Start of Block
def Tx.bootCopy (tx : Tx s0) (l : List (List Word)) : Bool × Tx s0 :=
  l.foldl (fun (acc : Bool × Tx s0) e => if acc.1 then acc.2.bootEntry e else acc) (true, tx)

/-- The fault ring that a supervisor record declares (R429): slot 4,095, valid and well-formed. -/
def Tx.ringOf (tx : Tx s0) (p : Partition) (ws : List Word) : Option (List Word) × Tx s0 :=
  let l := Launch.ofRecord 0 p.num 7 ws true none
  if l.bufferCount < 4096 then (none, tx)
  else match tx.readVirt p.num (l.bufferAddr + 32 * 4095) 32 with
    | (none, tx) => (none, tx)
    | (some bs, tx) =>
      let d := Decl.fixMask p (wordsOf bs)
      (if Decl.valid d && Decl.ok tx.sys.ildom p d then some d else none, tx)

/-- The record at a host physical address, with its ring. -/
def Tx.superRecord (tx : Tx s0) (p : Partition) (addr : Nat) : Option (List Word × List Word) × Tx s0 :=
  match tx.st.readHost addr 128 with
  | none => (none, tx)
  | some bs => match tx.ringOf p (wordsOf bs) with
    | (some d, tx) => (some (wordsOf bs, d), tx)
    | (none, tx) => (none, tx)

/-- A supervisor's record is taken, or waits in the device stream until the table and the quota have an entry for it (R44, R66,
assumption log 172). -/
def Tx.superArrive (tx : Tx s0) (p : Partition) (ws : List Word) : Tx s0 :=
  if tx.sys.heldCount < 4096 && tx.sys.takes p.num true then tx.arrive p ws 7 false true none
  else tx.take.mod fun s => { s with stream := s.stream ++ [⟨tx.fresh, p.num, 7, ws, true⟩] }

/-- `CREATE` once its arguments have passed. -/
def Tx.createPartition (tx : Tx s0) (a : CreateArgs) (list : List (List Word)) : Nat × Tx s0 :=
  let p := partitionOf a
  let tx := tx.mod fun s => { s.writeKeys p true with parts := insertBy Partition.num p s.parts }
  match tx.bootCopy list with
  | (false, tx) => (1, tx.clearPartition p)
  | (true, tx) => match tx.superRecord p a.superRecord with
    | (none, tx) => (1, tx.clearPartition p)
    | (some (ws, ring), tx) =>
      let tx := tx.mod (updPart p.num fun p => { p with ring := ring })
      (0, tx.superArrive { p with ring := ring } ws)

/-- `CREATE`. -/
def execCreate (fn : Nat) (args : CreateArgs) (s : State) : Host.Outcome State Fault Refusal :=
  mailbox s fn false args.part fun _ tx => statusOnly (
    let tx := tx.hostWrites args.writes
    match tx.st.bootList args.bootAddr (min args.bootCount 65536) with
    | none => (1, tx)
    | some l =>
      if tx.sys.createOk args && args.bootCount ≤ 65535 && l.all (Bootstrap.ok (partitionOf args))
      then tx.createPartition args l else (1, tx))
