theorem paddH16x2 (d : BitVec 8) (a : BitVec 8) (b : BitVec 8) : Statement (.paddH16x2 d a b) := by
  refine ⟨rfl, fun hw u h => ?_⟩
  cases h
  obtain ⟨N, hN, h1, h2, f0, f1, f2⟩ := word0 5 0 (by decide) 1342177280 0 (by decide) rfl d a b
  rw [decode_5 hN h1, decode5, h2]
  rw [f0, f1, f2]
  rfl

theorem pmulH16x2 (d : BitVec 8) (a : BitVec 8) (b : BitVec 8) : Statement (.pmulH16x2 d a b) := by
  refine ⟨rfl, fun hw u h => ?_⟩
  cases h
  obtain ⟨N, hN, h1, h2, f0, f1, f2⟩ := word0 5 1 (by decide) 1358954496 0 (by decide) rfl d a b
  rw [decode_5 hN h1, decode5, h2]
  rw [f0, f1, f2]
  rfl

theorem pmacH16x2 (d : BitVec 8) (a : BitVec 8) (b : BitVec 8) : Statement (.pmacH16x2 d a b) := by
  refine ⟨rfl, fun hw u h => ?_⟩
  cases h
  obtain ⟨N, hN, h1, h2, f0, f1, f2⟩ := word0 5 2 (by decide) 1375731712 0 (by decide) rfl d a b
  rw [decode_5 hN h1, decode5, h2]
  rw [f0, f1, f2]
  rfl

theorem paddBf16x2 (d : BitVec 8) (a : BitVec 8) (b : BitVec 8) : Statement (.paddBf16x2 d a b) := by
  refine ⟨rfl, fun hw u h => ?_⟩
  cases h
  obtain ⟨N, hN, h1, h2, f0, f1, f2⟩ := word0 5 3 (by decide) 1392508928 0 (by decide) rfl d a b
  rw [decode_5 hN h1, decode5, h2]
  rw [f0, f1, f2]
  rfl

theorem pmulBf16x2 (d : BitVec 8) (a : BitVec 8) (b : BitVec 8) : Statement (.pmulBf16x2 d a b) := by
  refine ⟨rfl, fun hw u h => ?_⟩
  cases h
  obtain ⟨N, hN, h1, h2, f0, f1, f2⟩ := word0 5 4 (by decide) 1409286144 0 (by decide) rfl d a b
  rw [decode_5 hN h1, decode5, h2]
  rw [f0, f1, f2]
  rfl

theorem pmacBf16x2 (d : BitVec 8) (a : BitVec 8) (b : BitVec 8) : Statement (.pmacBf16x2 d a b) := by
  refine ⟨rfl, fun hw u h => ?_⟩
  cases h
  obtain ⟨N, hN, h1, h2, f0, f1, f2⟩ := word0 5 5 (by decide) 1426063360 0 (by decide) rfl d a b
  rw [decode_5 hN h1, decode5, h2]
  rw [f0, f1, f2]
  rfl

theorem dot2H16 (d : BitVec 8) (a : BitVec 8) (b : BitVec 8) : Statement (.dot2H16 d a b) := by
  refine ⟨rfl, fun hw u h => ?_⟩
  cases h
  obtain ⟨N, hN, h1, h2, f0, f1, f2⟩ := word0 5 6 (by decide) 1442840576 0 (by decide) rfl d a b
  rw [decode_5 hN h1, decode5, h2]
  rw [f0, f1, f2]
  rfl

theorem dot2Bf16 (d : BitVec 8) (a : BitVec 8) (b : BitVec 8) : Statement (.dot2Bf16 d a b) := by
  refine ⟨rfl, fun hw u h => ?_⟩
  cases h
  obtain ⟨N, hN, h1, h2, f0, f1, f2⟩ := word0 5 7 (by decide) 1459617792 0 (by decide) rfl d a b
  rw [decode_5 hN h1, decode5, h2]
  rw [f0, f1, f2]
  rfl

theorem dot4E4m3 (d : BitVec 8) (a : BitVec 8) (b : BitVec 8) : Statement (.dot4E4m3 d a b) := by
  refine ⟨rfl, fun hw u h => ?_⟩
  cases h
  obtain ⟨N, hN, h1, h2, f0, f1, f2⟩ := word0 5 8 (by decide) 1476395008 0 (by decide) rfl d a b
  rw [decode_5 hN h1, decode5, h2]
  rw [f0, f1, f2]
  rfl
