/-- The mailbox of a function is there (R456, R459, R473); a function of a partition commands that partition. -/
abbrev Sys.Commands (s : Sys) (fn part n : Nat) : Prop :=
  s.booted = true ∧ fn ≤ 8 ∧ (fn ≠ 0 → (s.part? (fn - 1)).isSome = true) ∧ n = if fn = 0 then part else fn - 1

/-- A mailbox answers. -/
def State.answered (s : State) (fn status : Nat) (data : List Word) : State :=
  s.withSys { s.sys with replies := s.sys.replies ++ [⟨fn, status, data⟩] }

/-- A supervisor's record waits in the device stream for room in the held table (R44, R66). -/
def State.waitingRecord (s : State) (part : Nat) (ws : List Word) : State :=
  s.withSys { s.sys with serial := s.sys.serial + 1, stream := s.sys.stream ++ [⟨s.sys.serial, part, 7, ws, true⟩] }

/-- Link k in another condition. -/
def State.withLink (s : State) (k : Nat) (x : Link) : State := s.withSys { s.sys with links := s.sys.links.set k x }

end Sys2Proof.Machine

namespace Sys2Proof

open Machine in
/-- The invariant of every step: both byte stores keep their canonical form. -/
def Safe (s : State) : Prop := s.memOk

end Sys2Proof
end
End of Block
ACTION ITEM: In the records above, find the lines containing "bootCount" and copy them.

TASK OUTPUT:
    match tx.st.bootList args.bootAddr (min args.bootCount 65536) with
      if tx.sys.createOk args && args.bootCount ≤ 65535 && l.all (Bootstrap.ok (partitionOf args))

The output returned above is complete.